▶ **What to produce**
Transcribe the records that follow, keeping every word as it stands.
▼▼▼
theorem State.setLock_queue (s : State) (p : Nat) (on : Bool) (q : Nat) : (s.setLock p on).queue p q = s.queue p q := by
  by_cases h : (s.port p).lock = on
  · rw [State.setLock_same h]
  · rw [State.setLock_changed h]
    exact s.queue_modPort p rfl q

theorem pcsLockLost_ends (h : (s.port p).lock = true) :
    exec (.pcsLockLost p) s = .next (s.modPort p (fun x => { x with lock := false, lockUs := s.time.us })) :=
  congrArg Host.Outcome.next (State.setLock_changed (by simp [h]))

theorem pcsLockLost_idle (h : (s.port p).lock = false) : exec (.pcsLockLost p) s = .next s :=
  congrArg Host.Outcome.next (State.setLock_same h)

theorem pcsLockAcquired_starts (h : (s.port p).lock = false) (hon : s.pcsOn p = true) :
    exec (.pcsLockAcquired p) s = .next (s.modPort p (fun x => { x with lock := true, lockUs := s.time.us })) :=
  congrArg Host.Outcome.next ((if_pos hon).trans (State.setLock_changed (by simp [h])))

theorem pcsLockAcquired_idle (h : s.pcsOn p = false) : exec (.pcsLockAcquired p) s = .next s :=
  congrArg Host.Outcome.next (if_neg (by simp [h]))

/-! ### PLK_LINK_UP and PLK_LINK_DOWN (R599) -/

theorem plkLinkUp_idle (h : (s.port p).lock = false ∨ s.time.us < (s.port p).lockUs + 10000) : exec (.plkLinkUp p) s = .next s := by
  refine congrArg Host.Outcome.next (if_neg ?_)
  rcases h with h | h
  · simp [h]
  · simp [Nat.not_le.mpr h]

theorem plkLinkUp_sets (hlock : (s.port p).lock = true) (hus : (s.port p).lockUs + 10000 ≤ s.time.us) (hon : s.pcsOn p = true)
    (hin : s.linkRetired p = false) (hdown : ¬ s.flag (F.PLK_PORT_STATUS.LINK p) = true) :
    ∃ t, exec (.plkLinkUp p) s = .next t ∧ t.flag (F.PLK_PORT_STATUS.LINK p) = true ∧ (s.logSize = 0 → t.hewers = s.hewers) := by
  have hstatus := portStatus_below p
  refine ⟨_, congrArg Host.Outcome.next (if_pos (by simp [hlock, hus, hon, hin, hdown])), ?_, fun h => ?_⟩
  · exact (State.flag_of_reg (State.log_reg _ _ _ _ _ _ _ hstatus)).trans (State.flag_raise _ _ IoField.fits)
  · have hsize : (s.raise (F.PLK_PORT_STATUS.LINK p)).logSize = s.logSize :=
      s.setFld_logSize _ 1 (Nat.ne_of_gt (Nat.lt_of_lt_of_le hstatus (by decide)))
    exact (State.log_ring_off (hsize.trans h) _ _ _ _ _ _).1.trans (s.raise_hewers _)

/-- A cause of R599 stands. -/
theorem State.downCause_ne_zero {p : Nat} {absent : Bool} (h : s.domainOn (portDomain p) = false ∨ s.linkRetired p = true
    ∨ absent = true ∨ ((s.port p).lock = false ∧ (s.port p).lockUs + 1000 ≤ s.time.us)) : s.downCause p absent ≠ 0 := by
  unfold State.downCause
  simp only
  split_ifs with hdom hret habs hlost
  · decide
  · decide
  · decide
  · decide
  · rcases h with h | h | h | ⟨hlock, hus⟩
    · exact absurd (by simp [h]) hdom
    · exact absurd h hret
    · exact absurd h habs
    · exact absurd (by simp [hlock, hus]) hlost

theorem State.downCause_zero {p : Nat} (hdom : s.domainOn (portDomain p) = true) (hin : s.linkRetired p = false)
    (h : (s.port p).lock = true ∨ s.time.us < (s.port p).lockUs + 1000) : s.downCause p false = 0 := by
  unfold State.downCause
  rcases h with h | h
  · simp [hdom, hin, h]
  · simp [hdom, hin, Nat.not_le.mpr h]

theorem plkLinkDown_idle (hdom : s.domainOn (portDomain p) = true) (hin : s.linkRetired p = false)
    (h : (s.port p).lock = true ∨ s.time.us < (s.port p).lockUs + 1000) : exec (.plkLinkDown p false) s = .next s :=
  congrArg Host.Outcome.next (if_pos (State.downCause_zero hdom hin h))

/-- The port as PLK_LINK_DOWN finds it: without its module it has no lock. -/
def State.moduleRead (s : State) (p : Nat) (absent : Bool) : State :=
  if absent then s.modPort p (fun x => { x with lock := false, lockUs := s.time.us }) else s

theorem State.moduleRead_leaves (s : State) (p : Nat) (absent : Bool) : (s.moduleRead p absent).regs = s.regs
    ∧ (s.moduleRead p absent).hewers = s.hewers ∧ (s.moduleRead p absent).logSize = s.logSize
    ∧ ∀ q, (s.moduleRead p absent).queue p q = s.queue p q := by
  unfold State.moduleRead
  split
  · exact ⟨rfl, rfl, rfl, s.queue_modPort p rfl⟩
  · exact ⟨rfl, rfl, rfl, fun _ => rfl⟩
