-- ==== Sys2Proof/Machine/Streaming.lean ====
section
/-! DEFINITION. The streaming remainder accumulator: START, FEED, WR.DATA and FINAL (42_streaming.md). -/

namespace Sys2Proof.Machine

/-- `init_reg()` (42_streaming.md R100). -/
def State.initReg (s : State) : Word64 :=
  if s.refin then rev s.W (atWidth s.W s.init) else atWidth s.W s.init

/-- START (42_streaming.md R101). -/
def execStart (s : State) : Outcome :=
  if s.cfgOk then State.written { s with reg := s.initReg, rvalid := true }
  else raiseCmdError .cfg s

/-- `feed_check()`: the error that stops a FEED or a DATA write, if there is one (42_streaming.md R102). -/
def State.feedCheck (s : State) : Option CmdError :=
  if !s.tvalid then some .noTable
  else if !s.rvalid then some .noReg
  else none

/-- `update(b, r)` on a register value `r` of W bits (42_streaming.md R103). -/
def State.update (s : State) (b : Byte) (r : Word64) : Word64 :=
  if s.W = 8 then atWidth 8 (s.entryAt (r.setWidth 8 ^^^ b))
  else if s.refout then (r >>> 8) ^^^ atWidth s.W (s.entryAt (r.setWidth 8 ^^^ b))
  else atWidth s.W (r <<< 8) ^^^ atWidth s.W (s.entryAt (r.extractLsb' (s.W - 8) 8 ^^^ b))

/-- `REG <- zext_64(update(b, REG[W-1:0]))` (42_streaming.md R105). -/
def State.foldByte (s : State) (b : Byte) : State :=
  { s with reg := s.update b (atWidth s.W s.reg) }

/-- FEED (42_streaming.md R105). -/
def execFeed (b : Byte) (s : State) : Outcome :=
  match s.feedCheck with
  | some e => raiseCmdError e s
  | none => (s.foldByte b).written

/-- WR.DATA: one check, then every byte in order (42_streaming.md R106). -/
def execWrData (size : Size) (v : Word64) (s : State) : Outcome :=
  match s.feedCheck with
  | some e => raiseCmdError e s
  | none => ((dataBytes size v).foldl State.foldByte s).written

/-- `finalize(REG[W-1:0])`, with no bit reversal in either mode (42_streaming.md R108). -/
def State.finalize (s : State) : Word64 := atWidth s.W s.reg ^^^ atWidth s.W s.xorout

/-- FINAL (42_streaming.md R109). -/
def execFinal (s : State) : Outcome :=
  if s.rvalid then State.written { s with result := s.finalize }
  else raiseCmdError .noReg s

end Sys2Proof.Machine
end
▲▲▲
▶ **Response to this task**
theorem State.setLock_queue (s : State) (p : Nat) (on : Bool) (q : Nat) : (s.setLock p on).queue p q = s.queue p q := by
  by_cases h : (s.port p).lock = on
  · rw [State.setLock_same h]
  · rw [State.setLock_changed h]
    exact s.queue_modPort p rfl q

theorem pcsLockLost_ends (h : (s.port p).lock = true) :
    exec (.pcsLockLost p) s = .next (s.modPort p (fun x => { x with lock := false, lockUs := s.time.us })) :=
  congrArg Host.Outcome.next (State.setLock_changed (by simp [h]))

theorem pcsLockLost_idle (h : (s.port p).lock = false) : exec (.pcsLockLost p) s = .next s :=
  congrArg Host.Outcome.next (State.setLock_same h)

theorem pcsLockAcquired_starts (h : (s.port p).lock = false) (hon : s.pcsOn p = true) :
    exec (.pcsLockAcquired p) s = .next (s.modPort p (fun x => { x with lock := true, lockUs := s.time.us })) :=
  congrArg Host.Outcome.next ((if_pos hon).trans (State.setLock_changed (by simp [h])))

theorem pcsLockAcquired_idle (h : s.pcsOn p = false) : exec (.pcsLockAcquired p) s = .next s :=
  congrArg Host.Outcome.next (if_neg (by simp [h]))

/-! ### PLK_LINK_UP and PLK_LINK_DOWN (R599) -/

theorem plkLinkUp_idle (h : (s.port p).lock = false ∨ s.time.us < (s.port p).lockUs + 10000) : exec (.plkLinkUp p) s = .next s := by
  refine congrArg Host.Outcome.next (if_neg ?_)
  rcases h with h | h
  · simp [h]
  · simp [Nat.not_le.mpr h]

theorem plkLinkUp_sets (hlock : (s.port p).lock = true) (hus : (s.port p).lockUs + 10000 ≤ s.time.us) (hon : s.pcsOn p = true)
    (hin : s.linkRetired p = false) (hdown : ¬ s.flag (F.PLK_PORT_STATUS.LINK p) = true) :
    ∃ t, exec (.plkLinkUp p) s = .next t ∧ t.flag (F.PLK_PORT_STATUS.LINK p) = true ∧ (s.logSize = 0 → t.hewers = s.hewers) := by
  have hstatus := portStatus_below p
  refine ⟨_, congrArg Host.Outcome.next (if_pos (by simp [hlock, hus, hon, hin, hdown])), ?_, fun h => ?_⟩
  · exact (State.flag_of_reg (State.log_reg _ _ _ _ _ _ _ hstatus)).trans (State.flag_raise _ _ IoField.fits)
  · have hsize : (s.raise (F.PLK_PORT_STATUS.LINK p)).logSize = s.logSize :=
      s.setFld_logSize _ 1 (Nat.ne_of_gt (Nat.lt_of_lt_of_le hstatus (by decide)))
    exact (State.log_ring_off (hsize.trans h) _ _ _ _ _ _).1.trans (s.raise_hewers _)

/-- A cause of R599 stands. -/
theorem State.downCause_ne_zero {p : Nat} {absent : Bool} (h : s.domainOn (portDomain p) = false ∨ s.linkRetired p = true
    ∨ absent = true ∨ ((s.port p).lock = false ∧ (s.port p).lockUs + 1000 ≤ s.time.us)) : s.downCause p absent ≠ 0 := by
  unfold State.downCause
  simp only
  split_ifs with hdom hret habs hlost
  · decide
  · decide
  · decide
  · decide
  · rcases h with h | h | h | ⟨hlock, hus⟩
    · exact absurd (by simp [h]) hdom
    · exact absurd h hret
    · exact absurd h habs
    · exact absurd (by simp [hlock, hus]) hlost

theorem State.downCause_zero {p : Nat} (hdom : s.domainOn (portDomain p) = true) (hin : s.linkRetired p = false)
    (h : (s.port p).lock = true ∨ s.time.us < (s.port p).lockUs + 1000) : s.downCause p false = 0 := by
  unfold State.downCause
  rcases h with h | h
  · simp [hdom, hin, h]
  · simp [hdom, hin, Nat.not_le.mpr h]

theorem plkLinkDown_idle (hdom : s.domainOn (portDomain p) = true) (hin : s.linkRetired p = false)
    (h : (s.port p).lock = true ∨ s.time.us < (s.port p).lockUs + 1000) : exec (.plkLinkDown p false) s = .next s :=
  congrArg Host.Outcome.next (if_pos (State.downCause_zero hdom hin h))

/-- The port as PLK_LINK_DOWN finds it: without its module it has no lock. -/
def State.moduleRead (s : State) (p : Nat) (absent : Bool) : State :=
  if absent then s.modPort p (fun x => { x with lock := false, lockUs := s.time.us }) else s

theorem State.moduleRead_leaves (s : State) (p : Nat) (absent : Bool) : (s.moduleRead p absent).regs = s.regs
    ∧ (s.moduleRead p absent).hewers = s.hewers ∧ (s.moduleRead p absent).logSize = s.logSize
    ∧ ∀ q, (s.moduleRead p absent).queue p q = s.queue p q := by
  unfold State.moduleRead
  split
  · exact ⟨rfl, rfl, rfl, s.queue_modPort p rfl⟩
  · exact ⟨rfl, rfl, rfl, fun _ => rfl⟩
-- ==== Sys2Proof/Machine/Streaming.lean ====
section
/-! DEFINITION. The streaming remainder accumulator: START, FEED, WR.DATA and FINAL (42_streaming.md). -/

namespace Sys2Proof.Machine

/-- `init_reg()` (42_streaming.md R100). -/
def State.initReg (s : State) : Word64 :=
  if s.refin then rev s.W (atWidth s.W s.init) else atWidth s.W s.init

/-- START (42_streaming.md R101). -/
def execStart (s : State) : Outcome :=
  if s.cfgOk then State.written { s with reg := s.initReg, rvalid := true }
  else raiseCmdError .cfg s

/-- `feed_check()`: the error that stops a FEED or a DATA write, if there is one (42_streaming.md R102). -/
def State.feedCheck (s : State) : Option CmdError :=
  if !s.tvalid then some .noTable
  else if !s.rvalid then some .noReg
  else none

/-- `update(b, r)` on a register value `r` of W bits (42_streaming.md R103). -/
def State.update (s : State) (b : Byte) (r : Word64) : Word64 :=
  if s.W = 8 then atWidth 8 (s.entryAt (r.setWidth 8 ^^^ b))
  else if s.refout then (r >>> 8) ^^^ atWidth s.W (s.entryAt (r.setWidth 8 ^^^ b))
  else atWidth s.W (r <<< 8) ^^^ atWidth s.W (s.entryAt (r.extractLsb' (s.W - 8) 8 ^^^ b))

/-- `REG <- zext_64(update(b, REG[W-1:0]))` (42_streaming.md R105). -/
def State.foldByte (s : State) (b : Byte) : State :=
  { s with reg := s.update b (atWidth s.W s.reg) }

/-- FEED (42_streaming.md R105). -/
def execFeed (b : Byte) (s : State) : Outcome :=
  match s.feedCheck with
  | some e => raiseCmdError e s
  | none => (s.foldByte b).written

/-- WR.DATA: one check, then every byte in order (42_streaming.md R106). -/
def execWrData (size : Size) (v : Word64) (s : State) : Outcome :=
  match s.feedCheck with
  | some e => raiseCmdError e s
  | none => ((dataBytes size v).foldl State.foldByte s).written

/-- `finalize(REG[W-1:0])`, with no bit reversal in either mode (42_streaming.md R108). -/
def State.finalize (s : State) : Word64 := atWidth s.W s.reg ^^^ atWidth s.W s.xorout

/-- FINAL (42_streaming.md R109). -/
def execFinal (s : State) : Outcome :=
  if s.rvalid then State.written { s with result := s.finalize }
  else raiseCmdError .noReg s

end Sys2Proof.Machine
end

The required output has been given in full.